> **PROBLEM STATEMENT**:
From the data underneath, reproduce exactly the stretch that begins at the line with "def State.modLot (s" and ends after the line with "entry (R41). -/".

> **PROVIDED RECORDS**:
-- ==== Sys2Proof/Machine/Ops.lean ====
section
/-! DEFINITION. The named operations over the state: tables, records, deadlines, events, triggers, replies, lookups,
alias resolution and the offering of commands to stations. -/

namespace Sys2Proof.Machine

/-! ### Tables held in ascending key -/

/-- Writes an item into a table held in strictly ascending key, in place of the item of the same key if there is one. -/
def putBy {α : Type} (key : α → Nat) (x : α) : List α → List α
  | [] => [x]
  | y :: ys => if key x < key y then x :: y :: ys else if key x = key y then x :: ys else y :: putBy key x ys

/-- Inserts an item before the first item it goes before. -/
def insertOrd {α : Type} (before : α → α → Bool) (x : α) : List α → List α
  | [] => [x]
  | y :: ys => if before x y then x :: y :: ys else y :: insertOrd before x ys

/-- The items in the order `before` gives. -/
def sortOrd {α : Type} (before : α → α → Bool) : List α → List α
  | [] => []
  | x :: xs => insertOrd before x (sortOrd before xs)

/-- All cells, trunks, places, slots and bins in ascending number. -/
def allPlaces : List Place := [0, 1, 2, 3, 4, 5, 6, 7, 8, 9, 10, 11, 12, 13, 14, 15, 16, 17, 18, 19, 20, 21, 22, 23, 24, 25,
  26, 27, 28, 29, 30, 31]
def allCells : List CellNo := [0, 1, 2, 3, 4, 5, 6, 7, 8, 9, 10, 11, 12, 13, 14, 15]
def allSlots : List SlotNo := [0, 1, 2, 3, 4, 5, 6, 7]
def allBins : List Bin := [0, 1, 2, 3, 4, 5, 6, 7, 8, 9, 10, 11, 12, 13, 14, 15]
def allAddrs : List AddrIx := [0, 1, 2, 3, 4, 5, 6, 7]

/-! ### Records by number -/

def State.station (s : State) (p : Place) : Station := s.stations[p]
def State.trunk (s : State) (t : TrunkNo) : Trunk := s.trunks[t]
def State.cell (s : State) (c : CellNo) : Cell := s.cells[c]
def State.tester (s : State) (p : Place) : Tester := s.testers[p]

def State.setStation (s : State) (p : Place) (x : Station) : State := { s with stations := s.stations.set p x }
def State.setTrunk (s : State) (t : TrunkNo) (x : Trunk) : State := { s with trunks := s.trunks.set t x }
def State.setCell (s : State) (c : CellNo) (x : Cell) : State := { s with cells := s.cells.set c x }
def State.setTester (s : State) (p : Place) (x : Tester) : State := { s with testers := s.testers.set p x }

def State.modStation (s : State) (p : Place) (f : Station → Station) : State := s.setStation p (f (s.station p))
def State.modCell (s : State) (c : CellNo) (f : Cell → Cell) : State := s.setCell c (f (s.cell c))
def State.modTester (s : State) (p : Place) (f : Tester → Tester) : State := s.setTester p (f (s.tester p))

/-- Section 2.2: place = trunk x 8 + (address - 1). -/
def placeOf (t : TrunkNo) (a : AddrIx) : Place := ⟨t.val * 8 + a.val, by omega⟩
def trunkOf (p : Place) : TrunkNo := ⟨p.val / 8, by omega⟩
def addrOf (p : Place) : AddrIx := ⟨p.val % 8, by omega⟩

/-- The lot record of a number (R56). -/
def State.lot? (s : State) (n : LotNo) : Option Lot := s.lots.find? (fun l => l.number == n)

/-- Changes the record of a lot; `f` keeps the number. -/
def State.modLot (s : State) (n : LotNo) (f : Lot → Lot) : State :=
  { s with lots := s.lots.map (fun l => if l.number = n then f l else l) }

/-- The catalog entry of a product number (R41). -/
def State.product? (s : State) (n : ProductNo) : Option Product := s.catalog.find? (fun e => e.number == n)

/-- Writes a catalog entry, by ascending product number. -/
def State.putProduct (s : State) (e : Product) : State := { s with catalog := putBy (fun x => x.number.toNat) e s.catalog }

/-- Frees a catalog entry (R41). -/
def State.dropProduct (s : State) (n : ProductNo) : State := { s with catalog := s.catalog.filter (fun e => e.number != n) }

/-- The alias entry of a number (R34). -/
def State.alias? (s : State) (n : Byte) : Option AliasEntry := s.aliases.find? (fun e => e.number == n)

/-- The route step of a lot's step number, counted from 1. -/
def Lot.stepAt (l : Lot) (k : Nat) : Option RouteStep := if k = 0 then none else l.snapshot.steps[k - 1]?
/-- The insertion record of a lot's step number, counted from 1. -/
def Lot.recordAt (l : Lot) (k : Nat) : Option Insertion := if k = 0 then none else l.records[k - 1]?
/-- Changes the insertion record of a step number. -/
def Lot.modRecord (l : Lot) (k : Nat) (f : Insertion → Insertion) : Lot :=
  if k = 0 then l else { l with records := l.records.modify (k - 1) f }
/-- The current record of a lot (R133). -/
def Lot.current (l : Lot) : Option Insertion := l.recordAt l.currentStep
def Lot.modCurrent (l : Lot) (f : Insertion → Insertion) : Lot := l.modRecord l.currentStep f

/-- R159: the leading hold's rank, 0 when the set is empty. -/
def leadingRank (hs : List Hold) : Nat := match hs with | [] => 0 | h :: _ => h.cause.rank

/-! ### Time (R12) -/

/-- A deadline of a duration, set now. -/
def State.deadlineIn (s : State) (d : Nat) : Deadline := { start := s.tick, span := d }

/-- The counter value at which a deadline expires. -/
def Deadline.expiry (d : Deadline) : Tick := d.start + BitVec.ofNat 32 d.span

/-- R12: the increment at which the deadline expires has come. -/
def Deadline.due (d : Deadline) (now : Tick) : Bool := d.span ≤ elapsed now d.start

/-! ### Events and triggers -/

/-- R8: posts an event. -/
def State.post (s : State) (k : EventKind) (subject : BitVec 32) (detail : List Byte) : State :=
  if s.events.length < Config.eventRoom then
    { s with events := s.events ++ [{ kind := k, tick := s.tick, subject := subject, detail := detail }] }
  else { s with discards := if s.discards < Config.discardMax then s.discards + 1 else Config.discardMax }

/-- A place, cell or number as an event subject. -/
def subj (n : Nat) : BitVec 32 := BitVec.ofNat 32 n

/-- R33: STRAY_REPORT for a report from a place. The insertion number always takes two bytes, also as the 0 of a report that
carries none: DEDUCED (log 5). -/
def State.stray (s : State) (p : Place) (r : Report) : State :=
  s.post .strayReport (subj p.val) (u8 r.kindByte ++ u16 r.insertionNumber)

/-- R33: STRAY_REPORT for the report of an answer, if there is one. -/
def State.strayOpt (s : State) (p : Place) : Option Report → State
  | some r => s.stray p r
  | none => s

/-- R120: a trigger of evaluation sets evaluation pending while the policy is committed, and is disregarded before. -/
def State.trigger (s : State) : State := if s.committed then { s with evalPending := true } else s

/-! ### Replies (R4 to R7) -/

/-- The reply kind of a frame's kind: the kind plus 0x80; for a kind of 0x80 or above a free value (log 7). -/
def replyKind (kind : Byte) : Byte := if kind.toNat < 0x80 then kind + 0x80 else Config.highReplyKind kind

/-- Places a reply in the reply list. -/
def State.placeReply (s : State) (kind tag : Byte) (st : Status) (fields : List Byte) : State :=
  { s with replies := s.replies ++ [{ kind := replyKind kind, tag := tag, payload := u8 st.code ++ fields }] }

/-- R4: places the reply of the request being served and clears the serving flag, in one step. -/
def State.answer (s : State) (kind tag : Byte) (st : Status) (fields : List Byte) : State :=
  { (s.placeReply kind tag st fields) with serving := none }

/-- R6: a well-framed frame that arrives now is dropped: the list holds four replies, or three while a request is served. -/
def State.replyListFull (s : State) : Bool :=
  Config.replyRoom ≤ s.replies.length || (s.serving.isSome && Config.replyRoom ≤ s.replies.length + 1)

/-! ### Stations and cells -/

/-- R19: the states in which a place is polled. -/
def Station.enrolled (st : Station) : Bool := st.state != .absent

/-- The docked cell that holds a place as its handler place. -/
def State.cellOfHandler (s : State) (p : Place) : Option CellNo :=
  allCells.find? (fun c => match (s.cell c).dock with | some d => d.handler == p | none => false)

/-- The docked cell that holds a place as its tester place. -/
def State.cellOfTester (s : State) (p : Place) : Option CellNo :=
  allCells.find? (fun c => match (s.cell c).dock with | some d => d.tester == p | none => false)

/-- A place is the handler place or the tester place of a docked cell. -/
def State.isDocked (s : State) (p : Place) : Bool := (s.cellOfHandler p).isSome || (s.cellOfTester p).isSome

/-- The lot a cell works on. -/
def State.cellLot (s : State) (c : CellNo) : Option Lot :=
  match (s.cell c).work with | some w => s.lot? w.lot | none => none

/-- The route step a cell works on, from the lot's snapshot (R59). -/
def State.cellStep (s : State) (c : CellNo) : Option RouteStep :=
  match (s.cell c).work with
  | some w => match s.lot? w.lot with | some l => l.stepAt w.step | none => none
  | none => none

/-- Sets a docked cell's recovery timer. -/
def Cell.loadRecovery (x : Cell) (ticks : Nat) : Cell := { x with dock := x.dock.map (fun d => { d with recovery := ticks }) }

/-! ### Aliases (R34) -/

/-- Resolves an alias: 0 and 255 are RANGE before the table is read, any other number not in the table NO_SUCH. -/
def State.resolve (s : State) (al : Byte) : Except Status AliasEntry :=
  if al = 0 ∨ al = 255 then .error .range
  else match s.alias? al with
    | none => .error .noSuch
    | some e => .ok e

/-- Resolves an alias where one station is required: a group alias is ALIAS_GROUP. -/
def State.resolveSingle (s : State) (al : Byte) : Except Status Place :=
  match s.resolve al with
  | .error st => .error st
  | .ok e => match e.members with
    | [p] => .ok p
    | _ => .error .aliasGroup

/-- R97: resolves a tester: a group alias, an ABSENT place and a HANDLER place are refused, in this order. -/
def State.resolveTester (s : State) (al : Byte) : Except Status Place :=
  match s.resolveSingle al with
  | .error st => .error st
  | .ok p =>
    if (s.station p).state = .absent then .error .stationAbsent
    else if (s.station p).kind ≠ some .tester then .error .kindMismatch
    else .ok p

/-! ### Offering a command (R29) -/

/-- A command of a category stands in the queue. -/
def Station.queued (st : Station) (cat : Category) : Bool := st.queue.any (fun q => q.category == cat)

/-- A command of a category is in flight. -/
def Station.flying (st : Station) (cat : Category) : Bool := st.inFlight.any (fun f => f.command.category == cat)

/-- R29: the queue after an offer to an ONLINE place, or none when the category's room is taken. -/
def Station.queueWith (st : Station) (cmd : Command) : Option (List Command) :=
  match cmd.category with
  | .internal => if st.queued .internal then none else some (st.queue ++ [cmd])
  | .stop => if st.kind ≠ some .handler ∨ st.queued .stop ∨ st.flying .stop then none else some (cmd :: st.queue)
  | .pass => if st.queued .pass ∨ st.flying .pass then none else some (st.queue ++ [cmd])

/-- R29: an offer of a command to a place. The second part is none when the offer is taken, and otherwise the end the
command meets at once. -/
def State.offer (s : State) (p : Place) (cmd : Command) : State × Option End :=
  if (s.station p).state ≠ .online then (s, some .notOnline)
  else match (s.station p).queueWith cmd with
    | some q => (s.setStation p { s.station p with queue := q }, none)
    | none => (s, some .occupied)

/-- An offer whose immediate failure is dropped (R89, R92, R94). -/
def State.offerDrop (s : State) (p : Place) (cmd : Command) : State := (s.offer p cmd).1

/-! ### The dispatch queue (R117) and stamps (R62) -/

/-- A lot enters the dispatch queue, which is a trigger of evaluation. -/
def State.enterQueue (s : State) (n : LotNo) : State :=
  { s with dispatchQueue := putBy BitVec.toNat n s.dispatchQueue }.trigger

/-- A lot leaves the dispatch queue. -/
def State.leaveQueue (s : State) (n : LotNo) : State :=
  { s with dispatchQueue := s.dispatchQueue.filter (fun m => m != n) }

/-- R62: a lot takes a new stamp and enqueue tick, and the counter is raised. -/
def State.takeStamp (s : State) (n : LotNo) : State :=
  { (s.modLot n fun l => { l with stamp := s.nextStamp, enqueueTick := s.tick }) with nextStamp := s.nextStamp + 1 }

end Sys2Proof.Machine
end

> **WRITTEN SOLUTION**:
def State.modLot (s : State) (n : LotNo) (f : Lot → Lot) : State :=
  { s with lots := s.lots.map (fun l => if l.number = n then f l else l) }

/-- The catalog entry of a product number (R41). -/
def State.product? (s : State) (n : ProductNo) : Option Product := s.catalog.find? (fun e => e.number == n)

/-- Writes a catalog entry, by ascending product number. -/
def State.putProduct (s : State) (e : Product) : State := { s with catalog := putBy (fun x => x.number.toNat) e s.catalog }

/-- Frees a catalog entry (R41). -/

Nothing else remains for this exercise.